> **WHAT THE TASK REQUIRES**
In the records below, find the line containing "-- ==== Sys2Proof/Proofs/LatchesUnobservable.lean" and the line containing "(hf : ∀ s fetched"; please repeat exactly the lines from one to the other, both included, and nothing more.

Saved data entries
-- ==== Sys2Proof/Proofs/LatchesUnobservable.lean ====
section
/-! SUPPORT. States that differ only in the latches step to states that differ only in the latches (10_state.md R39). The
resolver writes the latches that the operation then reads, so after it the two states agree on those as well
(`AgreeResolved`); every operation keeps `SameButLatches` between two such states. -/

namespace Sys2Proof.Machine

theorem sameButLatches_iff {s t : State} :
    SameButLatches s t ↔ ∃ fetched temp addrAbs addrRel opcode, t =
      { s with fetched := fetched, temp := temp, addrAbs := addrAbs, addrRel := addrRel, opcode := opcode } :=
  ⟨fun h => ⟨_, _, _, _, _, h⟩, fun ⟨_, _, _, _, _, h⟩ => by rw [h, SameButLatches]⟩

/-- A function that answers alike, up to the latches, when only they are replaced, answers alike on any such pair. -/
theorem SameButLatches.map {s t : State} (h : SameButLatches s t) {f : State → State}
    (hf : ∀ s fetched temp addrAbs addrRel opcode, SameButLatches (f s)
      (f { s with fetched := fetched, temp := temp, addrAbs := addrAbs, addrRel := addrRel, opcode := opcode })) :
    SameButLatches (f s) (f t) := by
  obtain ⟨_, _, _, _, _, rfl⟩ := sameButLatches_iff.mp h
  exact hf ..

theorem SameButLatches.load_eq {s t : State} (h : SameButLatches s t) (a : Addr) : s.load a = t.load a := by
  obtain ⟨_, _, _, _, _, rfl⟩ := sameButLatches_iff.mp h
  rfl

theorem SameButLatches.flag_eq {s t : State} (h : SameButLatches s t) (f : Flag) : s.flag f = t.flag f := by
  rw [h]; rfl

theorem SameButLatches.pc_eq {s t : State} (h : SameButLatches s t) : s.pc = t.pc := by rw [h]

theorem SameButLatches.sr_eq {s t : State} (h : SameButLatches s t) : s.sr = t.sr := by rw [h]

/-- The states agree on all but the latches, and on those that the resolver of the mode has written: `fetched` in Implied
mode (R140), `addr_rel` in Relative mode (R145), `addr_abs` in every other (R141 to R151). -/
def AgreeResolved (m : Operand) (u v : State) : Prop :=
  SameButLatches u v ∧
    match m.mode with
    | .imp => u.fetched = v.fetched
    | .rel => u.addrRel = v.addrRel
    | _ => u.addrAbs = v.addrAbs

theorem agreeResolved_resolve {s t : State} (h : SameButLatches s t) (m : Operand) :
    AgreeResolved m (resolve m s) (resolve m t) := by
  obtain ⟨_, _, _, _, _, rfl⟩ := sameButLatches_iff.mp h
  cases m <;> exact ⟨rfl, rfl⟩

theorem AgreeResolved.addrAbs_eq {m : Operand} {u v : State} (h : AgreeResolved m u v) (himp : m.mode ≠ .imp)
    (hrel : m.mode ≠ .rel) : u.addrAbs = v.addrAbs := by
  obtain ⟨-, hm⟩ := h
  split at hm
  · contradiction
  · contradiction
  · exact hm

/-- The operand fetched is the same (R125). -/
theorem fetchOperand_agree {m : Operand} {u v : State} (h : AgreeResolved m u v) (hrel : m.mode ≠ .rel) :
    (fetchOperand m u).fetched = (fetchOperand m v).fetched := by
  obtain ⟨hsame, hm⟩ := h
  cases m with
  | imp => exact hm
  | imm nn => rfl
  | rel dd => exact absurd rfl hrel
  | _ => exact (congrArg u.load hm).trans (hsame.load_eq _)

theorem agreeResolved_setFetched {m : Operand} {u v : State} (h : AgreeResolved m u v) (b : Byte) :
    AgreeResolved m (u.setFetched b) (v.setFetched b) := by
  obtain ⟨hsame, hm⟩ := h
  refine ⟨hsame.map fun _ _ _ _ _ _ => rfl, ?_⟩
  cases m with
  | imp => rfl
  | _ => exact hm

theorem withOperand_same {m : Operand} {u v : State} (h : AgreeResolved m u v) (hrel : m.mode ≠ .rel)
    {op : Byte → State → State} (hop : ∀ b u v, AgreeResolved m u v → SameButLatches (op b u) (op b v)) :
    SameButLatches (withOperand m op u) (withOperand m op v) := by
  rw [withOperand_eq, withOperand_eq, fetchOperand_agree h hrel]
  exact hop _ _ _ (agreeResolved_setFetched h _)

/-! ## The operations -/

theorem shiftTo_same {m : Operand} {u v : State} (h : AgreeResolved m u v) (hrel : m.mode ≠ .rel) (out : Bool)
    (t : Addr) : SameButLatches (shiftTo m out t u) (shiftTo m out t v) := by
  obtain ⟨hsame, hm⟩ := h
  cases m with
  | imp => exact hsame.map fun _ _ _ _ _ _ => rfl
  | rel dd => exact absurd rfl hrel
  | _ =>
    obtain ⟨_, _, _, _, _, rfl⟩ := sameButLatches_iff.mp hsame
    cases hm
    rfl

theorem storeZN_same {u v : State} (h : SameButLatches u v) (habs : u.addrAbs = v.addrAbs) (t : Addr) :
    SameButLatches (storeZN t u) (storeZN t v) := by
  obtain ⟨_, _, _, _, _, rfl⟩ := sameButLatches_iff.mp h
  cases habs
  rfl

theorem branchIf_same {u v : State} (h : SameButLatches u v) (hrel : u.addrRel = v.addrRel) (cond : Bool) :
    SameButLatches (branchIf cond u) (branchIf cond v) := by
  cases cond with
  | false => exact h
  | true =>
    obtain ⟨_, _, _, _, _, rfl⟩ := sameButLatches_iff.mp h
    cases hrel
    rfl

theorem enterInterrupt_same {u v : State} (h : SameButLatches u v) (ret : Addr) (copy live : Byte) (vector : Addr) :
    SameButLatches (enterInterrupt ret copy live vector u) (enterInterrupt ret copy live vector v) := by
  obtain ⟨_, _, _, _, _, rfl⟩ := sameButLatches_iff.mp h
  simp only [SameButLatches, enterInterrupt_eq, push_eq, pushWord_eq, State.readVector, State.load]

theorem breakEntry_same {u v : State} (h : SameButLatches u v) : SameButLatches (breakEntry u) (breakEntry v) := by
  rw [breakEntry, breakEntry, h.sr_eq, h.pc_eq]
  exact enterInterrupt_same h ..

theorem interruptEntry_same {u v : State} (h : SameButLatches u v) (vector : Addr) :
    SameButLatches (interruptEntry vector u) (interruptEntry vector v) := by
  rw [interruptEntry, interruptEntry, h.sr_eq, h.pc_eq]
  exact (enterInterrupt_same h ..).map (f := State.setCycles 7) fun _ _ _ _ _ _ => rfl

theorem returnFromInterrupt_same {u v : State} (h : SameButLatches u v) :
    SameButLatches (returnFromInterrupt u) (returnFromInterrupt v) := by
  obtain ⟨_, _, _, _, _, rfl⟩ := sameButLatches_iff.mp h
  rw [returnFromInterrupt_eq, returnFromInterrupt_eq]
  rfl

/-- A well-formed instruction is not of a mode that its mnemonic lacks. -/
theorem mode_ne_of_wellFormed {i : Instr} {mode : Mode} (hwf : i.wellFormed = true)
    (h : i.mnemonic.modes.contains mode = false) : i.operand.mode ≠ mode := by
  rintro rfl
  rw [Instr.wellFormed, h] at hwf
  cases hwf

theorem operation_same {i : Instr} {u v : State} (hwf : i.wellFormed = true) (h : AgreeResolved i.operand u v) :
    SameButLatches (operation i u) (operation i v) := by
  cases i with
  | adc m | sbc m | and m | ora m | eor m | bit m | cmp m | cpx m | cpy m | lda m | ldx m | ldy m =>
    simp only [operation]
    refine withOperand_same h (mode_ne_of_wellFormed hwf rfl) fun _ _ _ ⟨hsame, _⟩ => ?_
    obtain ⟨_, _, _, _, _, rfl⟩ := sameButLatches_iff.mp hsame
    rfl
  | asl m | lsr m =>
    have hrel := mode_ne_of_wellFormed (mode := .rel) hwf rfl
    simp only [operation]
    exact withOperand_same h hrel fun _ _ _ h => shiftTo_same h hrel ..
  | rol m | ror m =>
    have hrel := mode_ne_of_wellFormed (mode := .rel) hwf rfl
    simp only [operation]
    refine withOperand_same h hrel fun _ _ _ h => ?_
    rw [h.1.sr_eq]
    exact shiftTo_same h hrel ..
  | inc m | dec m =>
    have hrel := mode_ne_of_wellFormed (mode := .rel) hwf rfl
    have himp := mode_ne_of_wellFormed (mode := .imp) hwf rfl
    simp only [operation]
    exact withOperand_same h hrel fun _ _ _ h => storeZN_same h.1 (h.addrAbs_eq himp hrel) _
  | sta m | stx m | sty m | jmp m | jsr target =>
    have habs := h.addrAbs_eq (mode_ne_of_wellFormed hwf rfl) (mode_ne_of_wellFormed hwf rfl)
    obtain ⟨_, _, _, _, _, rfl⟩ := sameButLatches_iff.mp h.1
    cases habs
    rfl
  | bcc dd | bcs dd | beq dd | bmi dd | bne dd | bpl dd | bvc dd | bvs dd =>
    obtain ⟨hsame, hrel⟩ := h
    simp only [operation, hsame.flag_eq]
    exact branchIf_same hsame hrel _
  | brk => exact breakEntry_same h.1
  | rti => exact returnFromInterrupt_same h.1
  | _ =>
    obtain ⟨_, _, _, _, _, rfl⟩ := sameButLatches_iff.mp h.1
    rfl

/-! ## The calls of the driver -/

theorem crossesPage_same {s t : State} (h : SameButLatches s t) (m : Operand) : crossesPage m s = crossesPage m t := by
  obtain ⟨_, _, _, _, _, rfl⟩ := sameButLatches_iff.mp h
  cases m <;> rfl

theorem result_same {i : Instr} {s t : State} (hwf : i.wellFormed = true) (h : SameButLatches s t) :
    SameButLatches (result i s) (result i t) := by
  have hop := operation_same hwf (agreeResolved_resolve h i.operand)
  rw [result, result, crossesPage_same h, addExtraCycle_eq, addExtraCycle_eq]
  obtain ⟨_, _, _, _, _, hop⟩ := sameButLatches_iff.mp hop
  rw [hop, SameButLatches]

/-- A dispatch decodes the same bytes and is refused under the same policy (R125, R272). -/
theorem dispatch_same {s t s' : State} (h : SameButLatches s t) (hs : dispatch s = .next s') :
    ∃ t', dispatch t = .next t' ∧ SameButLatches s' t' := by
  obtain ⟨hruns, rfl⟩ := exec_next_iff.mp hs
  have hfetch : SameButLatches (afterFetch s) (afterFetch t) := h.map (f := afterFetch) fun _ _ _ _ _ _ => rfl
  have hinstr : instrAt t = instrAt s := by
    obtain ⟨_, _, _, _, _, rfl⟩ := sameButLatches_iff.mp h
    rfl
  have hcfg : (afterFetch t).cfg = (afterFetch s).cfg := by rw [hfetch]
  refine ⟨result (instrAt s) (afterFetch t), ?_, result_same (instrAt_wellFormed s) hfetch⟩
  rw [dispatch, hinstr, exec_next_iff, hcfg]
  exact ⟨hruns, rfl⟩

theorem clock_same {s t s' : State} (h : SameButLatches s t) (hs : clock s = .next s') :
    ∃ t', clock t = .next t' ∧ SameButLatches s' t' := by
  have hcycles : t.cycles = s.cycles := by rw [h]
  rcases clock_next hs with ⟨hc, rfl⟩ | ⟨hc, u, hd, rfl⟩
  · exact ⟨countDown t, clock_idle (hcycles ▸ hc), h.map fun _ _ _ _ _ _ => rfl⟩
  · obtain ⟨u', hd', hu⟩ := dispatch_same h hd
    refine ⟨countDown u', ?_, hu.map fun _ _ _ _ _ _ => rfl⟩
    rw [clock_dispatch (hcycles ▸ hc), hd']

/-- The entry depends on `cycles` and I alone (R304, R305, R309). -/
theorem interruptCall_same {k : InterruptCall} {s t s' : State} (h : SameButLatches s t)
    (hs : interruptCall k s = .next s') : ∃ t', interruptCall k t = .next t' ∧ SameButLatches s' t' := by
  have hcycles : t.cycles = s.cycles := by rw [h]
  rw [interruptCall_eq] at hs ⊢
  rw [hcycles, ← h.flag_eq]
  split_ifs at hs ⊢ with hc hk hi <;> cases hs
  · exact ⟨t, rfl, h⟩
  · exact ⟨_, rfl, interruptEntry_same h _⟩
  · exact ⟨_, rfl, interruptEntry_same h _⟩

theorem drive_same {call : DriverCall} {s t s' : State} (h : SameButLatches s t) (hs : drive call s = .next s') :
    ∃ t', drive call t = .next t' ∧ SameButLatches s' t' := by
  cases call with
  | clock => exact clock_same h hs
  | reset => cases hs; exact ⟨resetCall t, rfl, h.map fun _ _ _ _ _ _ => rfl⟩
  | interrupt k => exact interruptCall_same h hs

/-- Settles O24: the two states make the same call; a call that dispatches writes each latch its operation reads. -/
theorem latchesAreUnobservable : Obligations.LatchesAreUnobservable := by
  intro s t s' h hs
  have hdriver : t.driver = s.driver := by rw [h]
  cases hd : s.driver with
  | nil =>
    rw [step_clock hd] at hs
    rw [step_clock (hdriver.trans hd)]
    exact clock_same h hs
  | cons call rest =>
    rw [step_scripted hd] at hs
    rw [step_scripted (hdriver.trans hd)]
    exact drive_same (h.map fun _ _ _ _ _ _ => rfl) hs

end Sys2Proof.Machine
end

...

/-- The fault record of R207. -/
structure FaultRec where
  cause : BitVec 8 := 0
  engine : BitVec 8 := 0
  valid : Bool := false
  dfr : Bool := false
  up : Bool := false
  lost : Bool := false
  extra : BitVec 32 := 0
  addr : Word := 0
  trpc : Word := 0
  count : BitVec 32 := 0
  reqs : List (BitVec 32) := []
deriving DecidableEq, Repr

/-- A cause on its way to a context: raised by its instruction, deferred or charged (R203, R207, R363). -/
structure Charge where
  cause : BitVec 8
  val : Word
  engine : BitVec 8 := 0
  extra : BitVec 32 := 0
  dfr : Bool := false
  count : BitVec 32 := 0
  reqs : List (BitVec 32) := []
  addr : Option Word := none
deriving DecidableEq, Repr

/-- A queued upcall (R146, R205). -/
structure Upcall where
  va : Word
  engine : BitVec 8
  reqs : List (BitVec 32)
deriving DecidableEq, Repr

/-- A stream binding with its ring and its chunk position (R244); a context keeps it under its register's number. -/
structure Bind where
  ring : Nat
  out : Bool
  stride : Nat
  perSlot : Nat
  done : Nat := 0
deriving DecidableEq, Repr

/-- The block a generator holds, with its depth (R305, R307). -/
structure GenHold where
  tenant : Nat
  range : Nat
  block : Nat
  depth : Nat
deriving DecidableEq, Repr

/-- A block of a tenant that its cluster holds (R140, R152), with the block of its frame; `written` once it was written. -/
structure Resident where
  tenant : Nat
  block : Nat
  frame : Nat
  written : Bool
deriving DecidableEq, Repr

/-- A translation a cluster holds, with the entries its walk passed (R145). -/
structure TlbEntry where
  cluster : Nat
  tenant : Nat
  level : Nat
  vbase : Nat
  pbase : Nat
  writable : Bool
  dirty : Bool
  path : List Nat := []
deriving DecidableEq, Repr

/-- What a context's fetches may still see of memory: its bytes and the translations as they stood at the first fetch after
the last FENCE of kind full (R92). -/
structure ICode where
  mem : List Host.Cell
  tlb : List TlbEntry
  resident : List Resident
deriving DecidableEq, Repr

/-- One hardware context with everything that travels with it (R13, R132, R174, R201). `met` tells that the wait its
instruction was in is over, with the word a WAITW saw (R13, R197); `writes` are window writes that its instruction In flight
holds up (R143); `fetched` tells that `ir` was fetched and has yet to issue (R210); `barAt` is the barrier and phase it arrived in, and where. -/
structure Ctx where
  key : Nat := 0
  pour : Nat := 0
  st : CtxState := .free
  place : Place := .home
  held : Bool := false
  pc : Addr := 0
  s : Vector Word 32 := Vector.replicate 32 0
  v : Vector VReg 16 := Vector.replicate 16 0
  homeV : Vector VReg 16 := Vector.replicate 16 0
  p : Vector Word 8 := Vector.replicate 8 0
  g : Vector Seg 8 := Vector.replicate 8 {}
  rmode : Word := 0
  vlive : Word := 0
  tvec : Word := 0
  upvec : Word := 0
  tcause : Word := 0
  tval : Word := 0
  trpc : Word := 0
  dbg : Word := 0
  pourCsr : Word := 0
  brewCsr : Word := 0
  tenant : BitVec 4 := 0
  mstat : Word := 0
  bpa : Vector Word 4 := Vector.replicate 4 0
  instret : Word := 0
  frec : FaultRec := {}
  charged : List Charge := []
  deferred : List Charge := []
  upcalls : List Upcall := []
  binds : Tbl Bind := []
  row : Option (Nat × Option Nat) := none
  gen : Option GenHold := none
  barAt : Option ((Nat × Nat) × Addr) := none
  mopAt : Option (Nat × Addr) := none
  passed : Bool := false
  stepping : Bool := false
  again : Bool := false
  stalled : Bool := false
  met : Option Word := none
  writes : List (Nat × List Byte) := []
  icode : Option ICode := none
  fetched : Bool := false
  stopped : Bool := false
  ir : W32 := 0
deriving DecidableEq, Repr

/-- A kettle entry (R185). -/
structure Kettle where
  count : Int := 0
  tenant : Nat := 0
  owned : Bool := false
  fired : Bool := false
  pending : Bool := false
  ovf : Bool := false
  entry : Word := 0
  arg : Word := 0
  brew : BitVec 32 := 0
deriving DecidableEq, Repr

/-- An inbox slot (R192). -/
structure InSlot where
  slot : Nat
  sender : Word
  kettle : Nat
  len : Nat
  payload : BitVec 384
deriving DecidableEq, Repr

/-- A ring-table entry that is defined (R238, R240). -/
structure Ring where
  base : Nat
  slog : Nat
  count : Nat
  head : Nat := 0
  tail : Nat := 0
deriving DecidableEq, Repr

> **FINISHED EXERCISE**
-- ==== Sys2Proof/Proofs/LatchesUnobservable.lean ====
section
/-! SUPPORT. States that differ only in the latches step to states that differ only in the latches (10_state.md R39). The
resolver writes the latches that the operation then reads, so after it the two states agree on those as well
(`AgreeResolved`); every operation keeps `SameButLatches` between two such states. -/

namespace Sys2Proof.Machine

theorem sameButLatches_iff {s t : State} :
    SameButLatches s t ↔ ∃ fetched temp addrAbs addrRel opcode, t =
      { s with fetched := fetched, temp := temp, addrAbs := addrAbs, addrRel := addrRel, opcode := opcode } :=
  ⟨fun h => ⟨_, _, _, _, _, h⟩, fun ⟨_, _, _, _, _, h⟩ => by rw [h, SameButLatches]⟩

/-- A function that answers alike, up to the latches, when only they are replaced, answers alike on any such pair. -/
theorem SameButLatches.map {s t : State} (h : SameButLatches s t) {f : State → State}
    (hf : ∀ s fetched temp addrAbs addrRel opcode, SameButLatches (f s)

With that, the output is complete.